Есть же, однако, средства от сатанинских наваждений?! Проще всего забросить беседку и не вступать в нее ногой. Но разве мысли можно забросить? Можно, конечно, приходить сюда только с детьми. Но их няни по молодости болтливы и непременно разнесут по всему дворцу, что-де царица здесь задумывается и заслушивается птичек певчих до того, что не замечает своих слез. Остается только читать прилежно, чтобы и дети, и няни слышали кое-что подходящее из Домостроя Сильвестра.

Обычно царицын шалаш оглашался звонким детским смехом и шумливой возней детей в послеполуденные часы, когда в саду провевало теплыми и душистыми струйками. На этот раз царица пригрозила детям, чтобы они не шумели, а няням велено быть внимательными и приглядывать за детьми. Правда, им было еще рано вникать в заповеди Домостроя, но в их распоряжении здесь находились и целые короба с игрушками.

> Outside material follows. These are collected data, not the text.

-- ==== Sys2Proof/Laws/State.lean ====
section
/-! SUPPORT. One lemma for each field and each update of a strand or of the device: what the update leaves, and what it sets. -/

namespace Sys2Proof.Machine

/-! `Strand.setReg` -/

@[simp] theorem Strand.setReg_place (t : Strand) (r : Reg) (v : Word) :
    (t.setReg r v).place = t.place := by unfold Strand.setReg; split <;> rfl
@[simp] theorem Strand.setReg_life (t : Strand) (r : Reg) (v : Word) :
    (t.setReg r v).life = t.life := by unfold Strand.setReg; split <;> rfl
@[simp] theorem Strand.setReg_pc (t : Strand) (r : Reg) (v : Word) :
    (t.setReg r v).pc = t.pc := by unfold Strand.setReg; split <;> rfl
@[simp] theorem Strand.setReg_pfx (t : Strand) (r : Reg) (v : Word) :
    (t.setReg r v).pfx = t.pfx := by unfold Strand.setReg; split <;> rfl
@[simp] theorem Strand.setReg_ended (t : Strand) (r : Reg) (v : Word) :
    (t.setReg r v).ended = t.ended := by unfold Strand.setReg; split <;> rfl
@[simp] theorem Strand.setReg_hold (t : Strand) (r : Reg) (v : Word) :
    (t.setReg r v).hold = t.hold := by unfold Strand.setReg; split <;> rfl
@[simp] theorem Strand.setReg_broken (t : Strand) (r : Reg) (v : Word) :
    (t.setReg r v).broken = t.broken := by unfold Strand.setReg; split <;> rfl
@[simp] theorem Strand.setReg_pend (t : Strand) (r : Reg) (v : Word) :
    (t.setReg r v).pend = t.pend := by unfold Strand.setReg; split <;> rfl
@[simp] theorem Strand.setReg_stalled (t : Strand) (r : Reg) (v : Word) :
    (t.setReg r v).stalled = t.stalled := by unfold Strand.setReg; split <;> rfl
@[simp] theorem Strand.setReg_waiting (t : Strand) (r : Reg) (v : Word) :
    (t.setReg r v).waiting = t.waiting := by unfold Strand.setReg; split <;> rfl
@[simp] theorem Strand.setReg_steered (t : Strand) (r : Reg) (v : Word) :
    (t.setReg r v).steered = t.steered := by unfold Strand.setReg; split <;> rfl
@[simp] theorem Strand.setReg_csr (t : Strand) (r : Reg) (v : Word) :
    (t.setReg r v).csr = t.csr := by unfold Strand.setReg; split <;> rfl
@[simp] theorem Strand.setReg_vec (t : Strand) (r : Reg) (v : Word) :
    (t.setReg r v).vec = t.vec := by unfold Strand.setReg; split <;> rfl
@[simp] theorem Strand.setReg_mat (t : Strand) (r : Reg) (v : Word) :
    (t.setReg r v).mat = t.mat := by unfold Strand.setReg; split <;> rfl
@[simp] theorem Strand.setReg_attn (t : Strand) (r : Reg) (v : Word) :
    (t.setReg r v).attn = t.attn := by unfold Strand.setReg; split <;> rfl
@[simp] theorem Strand.setReg_queues (t : Strand) (r : Reg) (v : Word) :
    (t.setReg r v).queues = t.queues := by unfold Strand.setReg; split <;> rfl
@[simp] theorem Strand.setReg_loopLeft (t : Strand) (r : Reg) (v : Word) :
    (t.setReg r v).loopLeft = t.loopLeft := by unfold Strand.setReg; split <;> rfl
@[simp] theorem Strand.setReg_engHeld (t : Strand) (r : Reg) (v : Word) :
    (t.setReg r v).engHeld = t.engHeld := by unfold Strand.setReg; split <;> rfl
@[simp] theorem Strand.setReg_lag (t : Strand) (r : Reg) (v : Word) :
    (t.setReg r v).lag = t.lag := by unfold Strand.setReg; split <;> rfl
@[simp] theorem Strand.setReg_work (t : Strand) (r : Reg) (v : Word) :
    (t.setReg r v).work = t.work := by unfold Strand.setReg; split <;> rfl
@[simp] theorem Strand.setReg_descs (t : Strand) (r : Reg) (v : Word) :
    (t.setReg r v).descs = t.descs := by unfold Strand.setReg; split <;> rfl
@[simp] theorem Strand.setReg_streams (t : Strand) (r : Reg) (v : Word) :
    (t.setReg r v).streams = t.streams := by unfold Strand.setReg; split <;> rfl
@[simp] theorem Strand.setReg_rings (t : Strand) (r : Reg) (v : Word) :
    (t.setReg r v).rings = t.rings := by unfold Strand.setReg; split <;> rfl
@[simp] theorem Strand.setReg_bars (t : Strand) (r : Reg) (v : Word) :
    (t.setReg r v).bars = t.bars := by unfold Strand.setReg; split <;> rfl
@[simp] theorem Strand.setReg_spad (t : Strand) (r : Reg) (v : Word) :
    (t.setReg r v).spad = t.spad := by unfold Strand.setReg; split <;> rfl
@[simp] theorem Strand.setReg_spadUnits (t : Strand) (r : Reg) (v : Word) :
    (t.setReg r v).spadUnits = t.spadUnits := by unfold Strand.setReg; split <;> rfl
@[simp] theorem Strand.setReg_stores (t : Strand) (r : Reg) (v : Word) :
    (t.setReg r v).stores = t.stores := by unfold Strand.setReg; split <;> rfl
@[simp] theorem Strand.setReg_barred (t : Strand) (r : Reg) (v : Word) :
    (t.setReg r v).barred = t.barred := by unfold Strand.setReg; split <;> rfl
@[simp] theorem Strand.setReg_pageWaits (t : Strand) (r : Reg) (v : Word) :
    (t.setReg r v).pageWaits = t.pageWaits := by unfold Strand.setReg; split <;> rfl
@[simp] theorem Strand.setReg_pageAnswers (t : Strand) (r : Reg) (v : Word) :
    (t.setReg r v).pageAnswers = t.pageAnswers := by unfold Strand.setReg; split <;> rfl
@[simp] theorem Strand.setReg_stall (t : Strand) (r : Reg) (v : Word) :
    (t.setReg r v).stall = t.stall := by unfold Strand.setReg; split <;> rfl
@[simp] theorem Strand.setReg_turn (t : Strand) (r : Reg) (v : Word) :
    (t.setReg r v).turn = t.turn := by unfold Strand.setReg; split <;> rfl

Вдруг деревья и кусты зашумели, точно желали обратить внимание на надвинувшуюся грозовую тучу. Няням было тотчас же приказано увести детей, а маме сказать, чтобы она не беспокоилась, гроза сейчас минует, да она и вовсе не страшна.

Оставшись одна, царица вновь принялась решать загадку, когда же она была счастливее – прежде или теперь? Вспомнилась ей такая же гроза, застигшая ее в конце сада князя Сицкого! Тогда, откуда ни возьмись, появился Лукьяш и, несмотря на ее сопротивление, поднял ее на руки, понес и уже бережно опустил на крылечке под навесом. Кажется, он осмотрелся вокруг и поцеловал ее. Ну, да ведь он озорник.

Порывистый ветер бог знает что выделывал теперь; даже толстые липы трещали и ломились, а кустарники прилегали плашмя к земле. Царица пожалела, что она не ушла вместе с детьми. Сердце ее то билось часто-часто, то замирало точно в ожидании близкой опасности. Оно чуяло, что за этим кустом сирени скрывается человек. И действительно, порыв ветра раздвинул густую листву, и царица увидела Лукьяша. Ему оставалось только повиниться перед ней.

– Прости, царица, – произнес он, вступив в шалаш, – не совладал я со своим сердцем. Хотелось хоть уголком глаза взглянуть на тебя, прости.

И он опустился на колени.

– Оставь, уйди, увидят! – настойчиво просила Анастасия Романовна, отстраняя свои колени от его безумных поцелуев. – Тебе – дыба, а мне монастырь! Христом Богом прошу тебя вспомнить, что я царица, а не Настя Захарьина. Что мне сделать, чтобы я была ненавистна тебе, научи! Господи, вразуми его и… уйди, а то маму позову.

– Зови кого хочешь, пусть меня ведут на дыбу, на угли; пусть выпустят из меня всю кровь по капле, переломают руки, ноги…

Анастасии Романовне удалось, однако, освободиться от безумца; она поспешно вышла из убежища и, несмотря на ливень, побежала к дому. Навстречу ей с плащом в руках уже торопилась мама. Нужно было торопиться, молнии срывались и падали и вблизи, и вдали. Разумеется, мама понимала, что ее дитя взволнована жестокой погодой. В шалаше остались накидка царицы и, главное, ее рукоделие. За ним-то и побежала мама.

И – о ужас!

Она заметила, что от шалаша пробирался сторонкой Семиткин. В беседке было пусто. Он, очевидно, захватил и накидку царицы, и ее рукоделие. Для чего? Мама погналась за ним и строго потребовала отдать ей царицыны вещи. Он вздумал было отнекиваться, но костлявые руки старушки были неподатливы. Семиткину пришлось уступить, иначе он познакомился бы с занесенным уже костылем царицыной благодетельницы.